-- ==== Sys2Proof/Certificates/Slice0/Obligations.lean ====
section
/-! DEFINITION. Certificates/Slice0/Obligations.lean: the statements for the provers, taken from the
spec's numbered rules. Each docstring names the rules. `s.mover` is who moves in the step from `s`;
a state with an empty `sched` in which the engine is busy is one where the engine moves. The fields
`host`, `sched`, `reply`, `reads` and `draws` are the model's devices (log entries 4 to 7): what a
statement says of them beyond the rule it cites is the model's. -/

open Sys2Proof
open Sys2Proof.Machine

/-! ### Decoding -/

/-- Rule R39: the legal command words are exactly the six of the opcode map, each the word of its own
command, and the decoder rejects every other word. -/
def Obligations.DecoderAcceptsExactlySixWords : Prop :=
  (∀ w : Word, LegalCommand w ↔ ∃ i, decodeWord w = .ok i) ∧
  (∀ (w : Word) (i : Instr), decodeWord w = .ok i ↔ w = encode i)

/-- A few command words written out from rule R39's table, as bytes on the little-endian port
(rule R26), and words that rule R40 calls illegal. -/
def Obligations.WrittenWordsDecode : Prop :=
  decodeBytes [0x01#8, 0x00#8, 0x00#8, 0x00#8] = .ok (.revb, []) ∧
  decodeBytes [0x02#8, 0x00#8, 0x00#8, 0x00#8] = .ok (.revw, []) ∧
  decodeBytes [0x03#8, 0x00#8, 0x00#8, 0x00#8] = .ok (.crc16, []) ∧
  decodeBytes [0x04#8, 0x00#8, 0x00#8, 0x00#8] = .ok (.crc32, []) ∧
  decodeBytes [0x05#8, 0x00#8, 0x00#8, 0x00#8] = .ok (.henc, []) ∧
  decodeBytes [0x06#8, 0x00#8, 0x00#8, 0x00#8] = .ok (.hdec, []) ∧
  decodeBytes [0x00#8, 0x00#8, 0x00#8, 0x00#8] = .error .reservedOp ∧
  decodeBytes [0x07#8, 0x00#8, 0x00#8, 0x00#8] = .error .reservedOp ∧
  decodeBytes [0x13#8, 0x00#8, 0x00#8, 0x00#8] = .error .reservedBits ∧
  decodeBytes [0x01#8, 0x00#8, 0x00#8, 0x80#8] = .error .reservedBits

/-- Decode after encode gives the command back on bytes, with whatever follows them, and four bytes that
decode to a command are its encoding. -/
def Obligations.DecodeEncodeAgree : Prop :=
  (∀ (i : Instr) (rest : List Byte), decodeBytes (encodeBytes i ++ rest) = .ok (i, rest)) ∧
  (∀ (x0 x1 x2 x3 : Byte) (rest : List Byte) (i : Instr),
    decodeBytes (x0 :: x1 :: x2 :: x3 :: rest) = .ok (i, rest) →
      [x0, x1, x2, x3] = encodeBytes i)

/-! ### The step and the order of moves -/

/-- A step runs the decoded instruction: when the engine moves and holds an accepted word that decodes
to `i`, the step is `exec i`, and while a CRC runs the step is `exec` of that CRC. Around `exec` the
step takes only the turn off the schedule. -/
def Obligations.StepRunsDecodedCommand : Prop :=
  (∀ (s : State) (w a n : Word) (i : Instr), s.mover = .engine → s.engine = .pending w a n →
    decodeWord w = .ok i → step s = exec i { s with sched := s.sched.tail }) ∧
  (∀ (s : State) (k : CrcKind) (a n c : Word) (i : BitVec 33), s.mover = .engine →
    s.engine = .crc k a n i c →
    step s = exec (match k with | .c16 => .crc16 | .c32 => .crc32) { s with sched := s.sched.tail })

**WORK ITEM:** Within the entries, determine the count of lines containing the string "open" and output it alone.

**ANSWER BELOW:** 2